Search code examples
mysqlindexinggroup-bydenormalization

Add index to generated column


First, sorry if the used terms are not right. I'm not a mySQL-professional.

I have a table like this :

CREATE TABLE `accesses` (
  `id` int(11) NOT NULL AUTO_INCREMENT,
  `time` int(11) DEFAULT NULL,
  `accessed_at` datetime DEFAULT NULL,
  PRIMARY KEY (`id`),
  KEY `index_accesses_on_accessed_at` (`accessed_at`)
) ENGINE=InnoDB AUTO_INCREMENT=9278483 DEFAULT CHARSET=utf8 COLLATE=utf8_unicode_ci

This table has 10.000.000 rows in it. I use it to generate charts, with queries like this :

SELECT SUM(time) AS value, DATE(created_at) AS date
FROM `accesses`
GROUP BY date;

This query is very long (more than 1 minute).
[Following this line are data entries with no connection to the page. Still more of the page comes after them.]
/-- A round begins: changes take effect (R438), channels that a change touches start with INVALID outputs (R439),
and histories that a change of preset or gain ends are cleared (R441). After a start of the converter every
channel enters the scan. -/
def roundStart (m : Mon) : Mon :=
  let preset := presetNext m
  let every := preset != m.preset
  let gains := gainsNext m
  let scan := scanNext m
  let regain := fun c => gainOf m.gains c != gainOf gains c
  { m with
    preset := preset, gains := gains, scan := scan, nextPreset := none, nextGains := none
    round := if every then 0 else if m.slot.isNone then m.round else m.round + 1
    invalid := Vector.ofFn fun c =>
      if scan.getLsbD c.val && (every || m.slot.isNone || !m.scan.getLsbD c.val || regain c.val)
      then presetInvalid preset else m.invalid[c]
    filt := Vector.ofFn fun c => if every || regain c.val then { m.filt[c] with history := [] } else m.filt[c] }

/-- The slot of channel `c` that ends belongs to a new round: the converter has just started, or a slot of the same
or a higher index has ended in the present one. (DEDUCED, notes/assumptions 104) -/
def newRound (m : Mon) (c : Nat) : Bool :=
  match m.slot, slotIx m.preset m.scan c with
  | none, _ => true
  | some l, some i => decide (i ≤ l)
  | some _, none => (scanNext m).getLsbD c

/-! ### Post-filter (R441, R442) -/

/-- Sum of taps times history, in 1/2^22. -/
def firSum (taps : List Int) (h : List (BitVec 24)) : Int :=
  (List.zipWith (fun t (x : BitVec 24) => t * (x.toNat : Int)) taps h).foldl (· + ·) 0

/-- The filter's output as a code. How a fraction is rounded and what a sum outside the codes gives is not stated: a
free value (DESIGN CHOICE, notes/assumptions 37). -/
def firCode (num den : Int) (free : Nat) : BitVec 24 :=
  let q := num / den
  if 0 ≤ num && decide (num % den = 0) && decide (q < 16777216) then BitVec.ofInt 24 q
  else if 0 ≤ num && decide (q + 1 < 16777216) then BitVec.ofInt 24 (q + (Config.freeNat free % 2 : Nat))
  else BitVec.ofNat 24 (Config.freeNat free)

/-- A valid output enters the history; a cleared history is filled with it. -/
def pushHistory (f : MonFilt) (x : BitVec 24) : MonFilt :=
  { f with history := if f.history.isEmpty then List.replicate 64 x else (x :: f.history).take 64 }

/-- One output of a filtered channel and the state after it. -/
def filterOut (m : Mon) (f : MonFilt) (free : Nat) : BitVec 24 × MonFilt :=
  match f.fade with
  | some i =>
    (firCode (firSum m.oldTaps f.history * (31 - i) + firSum m.taps f.history * (i + 1)) (32 * 4194304) free,
     { f with fade := if 31 ≤ i then none else some (i + 1) })
  | none => (firCode (firSum m.taps f.history) 4194304 free, f)

/-! ### Loop updates (R448, R449) -/

/-- The loop leaves a state: its runs of updates start anew. -/
def BiasLoop.enter (st : LoopState) (l : BiasLoop) : BiasLoop := { l with st := st, okRun := 0, badRun := 0 }

/-- State of a loop after an update. -/
def BiasLoop.judge (limited : Bool) (l : BiasLoop) : BiasLoop :=
  match l.st with
  | .settled => if 4 ≤ l.badRun || limited then l.enter .drift else l
  | .settling => if 8 ≤ l.okRun then l.enter .settled else l
  | .drift => if 8 ≤ l.okRun then l.enter .settled else l
  | .unsettled => if 8 ≤ l.okRun then l.enter .settled else l
  | .off => l
  | .fixed => l

/-- One update with the error num / den. (DEDUCED, notes/assumptions 109) -/
def BiasLoop.update (num den : Int) (l : BiasLoop) : BiasLoop :=
  let step := clampI (-(l.stepMax : Int)) l.stepMax (rdiv (num * l.ki) (65536 * den))
  let raw : Int := if l.sign then l.code + step else l.code - step
  let code := clampI l.codeMin l.codeMax raw
  let tol : Int := 16 * l.tol * den
  BiasLoop.judge (code != raw)
    { l with
      code := code.toNat
      okRun := if (num.natAbs : Int) ≤ tol then l.okRun + 1 else 0
      badRun := if 2 * tol < (num.natAbs : Int) then l.badRun + 1 else 0 }

/-- The code of a dither edge; outside the 16 bits of the bias DAC the manual states none: a free value
(DESIGN CHOICE, notes/assumptions 38). -/
def ditherCode (x : Int) (free : Nat) : Nat :=
  if 0 ≤ x && decide (x ≤ 65535) then x.toNat else Config.freeNat free % 65536

/-- A result reaches a loop (R448). -/
def BiasLoop.feed (v free : Nat) (l : BiasLoop) : BiasLoop :=
  match l.mode with
  | .off => l
  | .fixed => l
  | .setpoint =>
    let l := l.update ((v : Int) - l.target) 1
    { l with drive := l.code }
  | .dither =>
    let n := l.n + 1
    let sum := (if l.plus then l.sumPlus else l.sumMinus) + v
    if n < l.half then (if l.plus then { l with n := n, sumPlus := sum } else { l with n := n, sumMinus := sum })
    else if l.plus then
      { l with n := 0, nPlus := n, sumPlus := sum, plus := false, edge := some (ditherCode ((l.code : Int) - l.d) free) }
    else
      let num : Int := (l.sumPlus : Int) * n - (sum : Int) * l.nPlus
      let den : Int := (l.nPlus : Int) * n
      let l := l.update num den
      { l with n := 0, nPlus := 0, sumPlus := 0, sumMinus := 0, plus := true,
               edge := some (ditherCode ((l.code : Int) + l.d) free) }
I'm doing lots of others queries (with AVG, MIN or MAX instead of SUM, or with a WHERE on a specific day or month, or GROUP BY HOUR(created_at), etc...)
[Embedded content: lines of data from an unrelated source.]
-- ==== Sys2Proof/Machine/Training.lean ====
section
/-! DEFINITION. Span training (R220 to R239): the phases, the messages of the training channel, choices,
commits, TUNE, verification and tracking. -/

namespace Sys2Proof.Machine

/-! ### What a port announces and needs (R224, R229) -/

/-- Highest set bit plus one of a mask, 0 when none. -/
def topSlot (m : Nat) : Nat := if m = 0 then 0 else Nat.log2 m + 1

/-- Drop mask of the slots received on a port (R251). -/
def dropMask (s : State) (p : LPort) : Nat :=
  if p.val % 2 = 0 then s.map.dropLo[pairOf p].toNat else s.map.dropHi[pairOf p].toNat

/-- Slots of the clients that the port sends: connected slots, or added slots (R229). -/
def sentClients (s : State) (p : LPort) : Nat :=
  s.map.clients.foldl (fun a c => if c.txOn && c.port == p then a ||| c.slots.toNat else a) 0

/-- Slots that the transmit direction of a port must carry (R229). -/
def mustCarry (s : State) (p : LPort) : Nat :=
  if regen s p then
    let eq := fld s.ports[mate p].sf.eqWord 15 0
    sentClients s p ||| (eq &&& (65535 - dropMask s (mate p)))
  else sentClients s p

/-- REQ_SLOTS of a port (R229). -/
def reqSlots (s : State) (p : LPort) : Nat := max (fld s.ports[p].tr.polUse[1] 15 11) (topSlot (mustCarry s p))

/-- Receive set `i` is usable at the current rate. -/
def rxUsable (s : State) (p : LPort) (i : Fin 8) : Bool :=
  s.ports[p].nlc.rxSets[i].any fun c => c.holds p && c.matches s p

/-- RX_SETS of a port (R224). -/
def rxSetsOf (s : State) (p : LPort) : Nat := (List.finRange 8).foldl (fun a i => a + b2n (rxUsable s p i) * 2 ^ i.val) 0

/-- The policy comes into force: a CAP is sent or a choice is made (R256). -/
def takePolicy (p : LPort) (s : State) : State := modTr p (fun t => { t with polUse := t.policy }) s

/-- CAP of a port, from the policy that it puts in force (R224, R256). -/
def capBody (s : State) (p : LPort) : List Word :=
  let x := s.ports[p]
  [word [(31, 16, 0x6400), (15, 8, 0xB0), (7, 4, 1), (3, 3, b2n (regen s p))],
   word [(31, 22, x.tr.rate.toNat), (21, 18, rolloff x.tx), (17, 15, fld x.tr.polUse[0] 24 22), (14, 10, fld x.tr.polUse[0] 21 17)],
   word [(31, 24, fld x.tr.polUse[1] 31 24), (23, 16, fld x.tr.polUse[1] 23 16), (15, 8, x.tr.capSets.toNat)],
   word [(31, 27, reqSlots s p)]]

/-- Queue the own CAP: the policy of this moment comes into force and RX_SETS are those usable now (R224, R256). -/
def sendCap (p : LPort) (s : State) : State :=
  let s := modTr p (fun t => { t with capSets := BitVec.ofNat 8 (rxSetsOf s p) }) (takePolicy p s)
  sendMsg p 1 (capBody s p) s

/-- What the own policy in force admits on receive (R256). -/
def policyAllow (t : Train) : Allow :=
  { fec := fld t.polUse[0] 24 22, mods := fld t.polUse[0] 21 17, lo := fld t.polUse[1] 31 24, hi := fld t.polUse[1] 23 16 }

/-- What a far CAP admits. -/
def capAllow (c : Word × Word × Word) : Allow :=
  { fec := fld c.2.1 17 15, mods := fld c.2.1 14 10, lo := fld c.2.2 31 24, hi := fld c.2.2 23 16 }

/-- What both ends admit (R225). -/
def bothAllow (t : Train) : Allow :=
  match t.farCap with
  | some c => (policyAllow t).both (capAllow c)
  | none => policyAllow t

/-- A far CAP is compatible with the own one (R220). -/
def compatible (t : Train) (c : Word × Word × Word) : Bool :=
  let a := (policyAllow t).both (capAllow c)
  fld c.1 7 4 == 1 && fld c.2.1 31 22 == t.rate.toNat && a.fec % 8 != 0 && a.mods % 32 != 0 &&
    (a.mods % 32 != 1 || decide (a.lo ≤ a.hi))

/-! ### Choices (R227, R230) -/

/-- Twice the mean of the 256-superframe SNR of X and Y, in 0.01 dB (R130). -/
def snrTwice (s : State) (p : LPort) : Int := (s.ports[p].rx.est.snrX.toNat + s.ports[p].rx.est.snrY.toNat : Nat)

/-- Twice the snr of a kind of choice, times 2^39, in 0.01 dB (R227). `rate` is that of the choice. -/
def choiceSnr (s : State) (p : LPort) (kind rate : Nat) : Int :=
  let x := s.ports[p]
  match kind with
  | 0 => (x.tr.probeSnr : Int) * 2 ^ 39
  | 1 => x.tr.finalSnr.getD (snrTwice s p) * 2 ^ 39
  | 2 => snrTwice s p * 2 ^ 39 - (dbFix ((240 + rate) * 2 ^ fx) - dbFix ((240 + dRate x.tr.rxNow) * 2 ^ fx)) - 50 * 2 ^ 40
  | _ => snrTwice s p * 2 ^ 39

/-- MARGIN_TARGET in 0.01 dB. -/
def marginTarget (t : Train) : Int := sgn 16 (fld t.polUse[2] 31 16)
/-- MARGIN_MIN in 0.01 dB. -/
def marginMin (t : Train) : Int := sgn 16 (fld t.polUse[2] 15 0)
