/-- A read of a word with a burst of `n` bits, of engine `e`'s memory or of the decoded buffer. An uncorrectable one fences the
engine; decoded bits pass as read (R215). (DEDUCED, notes/assumptions 101) -/
def poolWord (e : Option (Fin 64)) (n : Nat) (s : State) : State :=
  let r := eccRead s n
  let s := eccCount r s
  match e with
  | some e => if r == .detected then fence e (modPool (fun x => { x with engEcc := x.engEcc + 1 }) s) else s
  | none => s

/-- The LLRs of a superframe with those at the places `l` taken as 0. -/
def eraseLlrs (l : List Nat) (o : OpenSf) : OpenSf := { o with llr := o.llr.mapIdx fun i v => if l.contains i then 0 else v }

/-- A read of a word of the codeword buffer with a burst of `n` bits: an uncorrectable one is an erasure of its LLRs (R215). -/
def softWord (p : LPort) (sf : Nat) (l : List Nat) (n : Nat) (s : State) : State :=
  let r := eccRead s n
  let s := eccCount r s
  if r == .detected then modOpen p sf (eraseLlrs l) s else s

/-- A read of a word with a burst of `n` bits in any other memory: an uncorrectable one is a fault of its owner (R215, R459). -/
def unitWord (u : FUnit) (code : BitVec 8) (detail : BitVec 16) (n : Nat) (s : State) : State :=
  let r := eccRead s n
  let s := eccCount r s
  if r == .detected then detect u code 0 detail s else s

/-- A read of a word of a retainable bank with a burst of `n` bits (R215). -/
def bankWord (k : Fin 32) (n : Nat) (s : State) : State := unitWord (bankUnit k) 2 (BitVec.ofNat 16 k.val) n s

/-- A read of a protected word with a burst of `n` bits has the outcome of its memory (R215). -/
def readWord (m : BadMem) (n : Nat) (s : State) : State :=
  match m with
  | .softLlr p sf l => softWord p sf l n s
  | .decoded => poolWord none n s
  | .engine e => poolWord (some e) n s
  | .sram u memory => unitWord u 1 memory n s

/-- The domain of a fault unit. -/
def unitDomain : FUnit → Dom
  | .aon => .aon | .mon => .mon | .map => .map | .fq q => .fq q | .cv n => .cv n | .ld n => .ld n | .ho q => .ho q
  | .core _ => .ctl

/-- The domain of a protected memory. -/
def memDomain : BadMem → Dom
  | .softLlr _ _ _ => .map | .decoded => .map | .engine e => .fq (quadOf e) | .sram u _ => unitDomain u

/-- The scrubber reads the memories of a domain that is ON or IDLE (R216). -/
def scrubbed (s : State) (d : Dom) : Bool := domSt s d == .on || domSt s d == .idle

/-- An upset row that a pass meets: both its words are read (R214, R216). -/
def scrubRow (f : BadMem × Nat) (s : State) : State :=
  if scrubbed s (memDomain f.1) then eachOf (rowBursts f.2) (readWord f.1) s else s

/-- An upset row of a retainable bank. -/
def scrubBank (f : Fin 32 × Nat) (s : State) : State :=
  if scrubbed s (unitDomain (bankUnit f.1)) then eachOf (rowBursts f.2) (bankWord f.1) s else s

/-- SCRUB_PASS (R215, R216): the upset rows of a pass, each with its memory or bank and the number of adjacent cells; none runs
in reset. -/
def scrubPass (found : List (BadMem × Nat)) (banks : List (Fin 32 × Nat)) (s : State) : State :=
  if s.sys.inReset then s
  else eachOf banks scrubBank (eachOf found scrubRow (modPool (fun x => { x with scrubs := x.scrubs + 1 }) s))

/-- SCRUB_PASS. -/
def execScrubPass (found : List (BadMem × Nat)) (banks : List (Fin 32 × Nat)) (s : State) : Outcome :=
  .next (scrubPass found banks s)

/-! ### Closing codewords (R193, R197, R200, R212) -/

/-- The iterations that a completed codeword ran (R192): to the first at which its checks were satisfied, at least one, or to
its ceiling. -/
def ranIters (o : DecodeObs) (ceil : Nat) : Nat := if o.satisfied then max 1 (min o.iters ceil) else ceil

/-- The index at which a closed codeword enters q_p (R200), and the iterations that it ran. -/
def qEntry (o : DecodeObs) (ceil : Nat) : Nat × Nat :=
  (if o.satisfied then ranIters o ceil else 25, ranIters o ceil)

/-- The sent bits of codeword `j` with a channel LLR not 0 (R212). -/
def informedBits (o : OpenSf) (j : Nat) : List Nat :=
  (List.range 4096).filter fun x => (bitOffset o.fmt j x).isSome && chanLlr o.fmt o.llr j x != 0

/-- Of the informed bits of codeword `j`, those whose channel decision is `was` and whose final decision is the other. -/
def changedBits (o : OpenSf) (j : Nat) (hard : List Bool) (was : Bool) : Nat :=
  ((informedBits o j).filter fun x => decide (chanLlr o.fmt o.llr j x < 0) == was && hard.getD x false != was).length

/-- The counters of a port after codeword `j` has closed with a result (R192, R212); the outer decoder counts where the mode
has one (R182). (DEDUCED, notes/assumptions 98) -/
def countClosed (o : OpenSf) (j ceil : Nat) (hard : List Bool) (r : DecodeObs) (x : PoolPort) : PoolPort :=
  let n := ranIters r ceil
  let changed := fun was => if r.satisfied then BitVec.ofNat 64 (changedBits o j hard was) else 0
  let outer := fun k => if (outerCode (dFec o.fmt)).isSome then BitVec.ofNat 64 k else 0
  { x with
    cwTotal := x.cwTotal + 1
    codedBits := x.codedBits + BitVec.ofNat 64 (informedBits o j).length
    corr0to1 := x.corr0to1 + changed false
    corr1to0 := x.corr1to0 + changed true
    uncorr := if r.satisfied then x.uncorr else x.uncorr + 1
    ceilHit := if n == ceil then x.ceilHit + 1 else x.ceilHit
    outerCorr := x.outerCorr + outer r.outerCorr
    outerUncorr := x.outerUncorr + outer r.outerUncorr
    iterHist := if r.satisfied && n < 24 then vmod x.iterHist (Fin.ofNat 23 (n - 1)) (· + 1) else x.iterHist }

/-- Codeword `k` can close (R193): it has completed, and so have those of k + 64 and k + 128 that exist. -/
def canClose (o : OpenSf) (k : Nat) : Bool :=
  let doneOr := fun j => decide (o.count ≤ j) || o.complete.contains j
  o.complete.contains k && !o.closed.contains k && doneOr (k + 64) && doneOr (k + 128)

/-- Posteriors of codeword `j` in the buffer. -/
def softOf (o : OpenSf) (j : Nat) : List Int := ((o.soft.find? (·.1 == j)).map (·.2)).getD []

/-- Hard decisions of posteriors that are positive for 0. -/
def decide0 (l : List Int) : List Bool := l.map fun v => decide (v < 0)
I want to optimize it. The best idea I have is to add several columns, with redundancy, like DATE(created_at), HOUR(created_at), MONTH(created_at), then add an index on it.
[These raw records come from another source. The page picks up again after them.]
-- ==== Sys2Proof/Machine/Joryx.lean ====
section
/-! DEFINITION. Joryx (R61 to R71, R473 to R479): cells, frames, neighbours, routes and its commands. -/

namespace Sys2Proof.Machine

/-! ### Cells (R63, R64) -/

/-- The next cell of a port: eight words, and the port's Joryx state after it. -/
def jrxCell (x : JrxPort) : List Word × JrxPort :=
  let start := x.sending.isEmpty
  let frame : List Word := match x.egress with
    | f :: _ => f.h0 :: f.h1 :: f.body
    | [] => []
  let ws := if start then frame else x.sending
  let x := if start then { x with egress := x.egress.drop 1 } else x
  if ws.isEmpty then (List.replicate 8 0, x)
  else
    let n := min 7 ws.length
    (word [(31, 31, 1), (30, 30, b2n start), (29, 29, b2n (decide (ws.length ≤ 7))), (28, 26, n)] ::
        (ws.take 7 ++ List.replicate (7 - n) 0),
      { x with sending := ws.drop 7 })

/-! ### Events to the host (R477) -/

/-- JRX_EVT. -/
def jrxEvent (kind : Nat) (src : BitVec 11) (chan : BitVec 2) (p : LPort) (ws : List Word) (s : State) : State :=
  ring 30 (postEvent 5 0xE006 0 (okay (word [(31, 28, kind), (27, 17, src.toNat), (16, 15, chan.toNat),
    (14, 13, p.val)] :: ws)) false s)

/-! ### Neighbours (R66, R474) -/

/-- The 128-bit unique ID as four words, most significant first. -/
def uidList (u : BitVec 128) : List Word := [3, 2, 1, 0].map fun i => u.extractLsb' (32 * i) 32

/-- Port `p` shares its neighbour's identifier with another port's neighbour of another unique ID. -/
def idConflict (s : State) (p : LPort) : Bool :=
  let n := s.jrx.ports[p].neigh
  n.valid && n.nidValid && allPorts.any fun q =>
    let m := s.jrx.ports[q].neigh
    m.valid && m.nidValid && m.node == n.node && m.uid != n.uid

/-- NODE_ID_CONFLICT of a port; a rise posts JRX_EVT. (DEDUCED, notes/assumptions 114) -/
def conflictEval (p : LPort) (s : State) : State :=
  let c := idConflict s p
  let rises := c && !alarmOn s (.jrx p) 0
  let s := setAlarm (.jrx p) 0 c s
  if rises then jrxEvent 4 s.jrx.ports[p].neigh.node 0 p [] s else s

/-- A HELLO updates the record of its port (R66, R474). -/
def helloIn (p : LPort) (src : BitVec 11) (body : List Word) (s : State) : State :=
  let w := fun i => body.getD i 0
  let old := s.jrx.ports[p].neigh
  let uid : BitVec 128 := (w 0 ++ w 1 ++ w 2 ++ w 3).setWidth 128
  let changed : Bool := old.valid && old.uid != uid
  let renamed : Bool := old.valid && old.uid == uid && (old.node != src || old.nidValid != bit (w 4) 31)
  let new : Neighbour :=
    { valid := true, nidValid := bit (w 4) 31, node := src, farPort := BitVec.ofNat 2 (fld (w 4) 30 29),
      changed := old.changed || changed, uid := uid, lastUsec := s.sys.usec }
  let s := modJp p (fun x => { x with neigh := new }) s
  let s := if changed then jrxEvent 3 src 0 p (uidList old.uid ++ uidList uid) (setAlarm (.jrx p) 1 true s) else s
  let s := if renamed then jrxEvent 5 src 0 p [word [(31, 21, old.node.toNat), (20, 10, src.toNat)]] s else s
  nlcEval (eachPort conflictEval s)

/-! ### Routes (R67) -/

/-- One route entry received on a port. -/
def routeEntry (p : LPort) (node : BitVec 11) (h : Nat) (s : State) : State :=
  if s.jrx.nidValid && node == s.jrx.nodeId then s
  else
    let c := min (h + 1) 31
    let old := routeTo s node
    let new : Route := { node := node, hops := c, port := p, atUsec := s.sys.usec }
    let rest := s.jrx.routes.filter (·.node != node)
    let take := match old with
      | some r => r.port == p || (c < 31 && (c < r.hops || (c == r.hops && p < r.port)))
      | none => decide (c < 31)
    if take then
      let same := match old with
        | some r => r.port == p && r.hops == c
        | none => false
      modJrx (fun j => { j with
        routes := if c = 31 then rest else new :: rest, routesChanged := j.routesChanged || !same }) s
    else s

/-- The entries of a ROUTE body, in order. -/
def routeEntries (body : List Word) (n : Nat) : List (BitVec 11 × Nat) :=
  (body.flatMap fun w => [(BitVec.ofNat 11 (fld w 31 21), fld w 20 16), (BitVec.ofNat 11 (fld w 15 5), fld w 4 0)]).take n

/-- Body words of up to 32 entries. -/
def routeBody : List (BitVec 11 × Nat) → List Word
  | [] => []
  | [a] => [word [(31, 21, a.1.toNat), (20, 16, a.2)]]
  | a :: b :: l => word [(31, 21, a.1.toNat), (20, 16, a.2), (15, 5, b.1.toNat), (4, 0, b.2)] :: routeBody l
... Is this solution good or is there any other one ?

Regards


Solution

  • Yes, it can be an optimization to store data redundantly in permanent columns with an index to optimize certain queries. This is one example of denormalization.

    Depending on the amount of data and the frequency of queries, this can be an important speedup (@Marshall Tigerus downplays it too much, IMHO).

    I tested this out by running EXPLAIN:

    mysql> explain SELECT SUM(time) AS value, DATE(created_at) AS date FROM `accesses` GROUP BY date\G                      *************************** 1. row ***************************
               id: 1
      select_type: SIMPLE
            table: accesses
       partitions: NULL
             type: ALL
    possible_keys: NULL
              key: NULL
          key_len: NULL
              ref: NULL
             rows: 1
         filtered: 100.00
            Extra: Using temporary; Using filesort
    

    Ignore the fact that the table is empty in my test. The important part is Using temporary; Using filesort which are expensive operations, especially if your temp table gets so large that MySQL can't fit it in memory.

    I added some columns and indexes on them:

    mysql> alter table accesses add column cdate date, add key (cdate), 
      add column chour tinyint, add key (chour), 
      add column cmonth tinyint, add key (cmonth);
    
    mysql> explain SELECT SUM(time) AS value, cdate FROM `accesses` GROUP BY cdate\G
    *************************** 1. row ***************************
               id: 1
      select_type: SIMPLE
            table: accesses
       partitions: NULL
             type: index
    possible_keys: cdate
              key: cdate
          key_len: 4
              ref: NULL
             rows: 1
         filtered: 100.00
            Extra: NULL
    

    The temporary table and filesort went away, because MySQL knows it can do an index scan to process the rows in the correct order.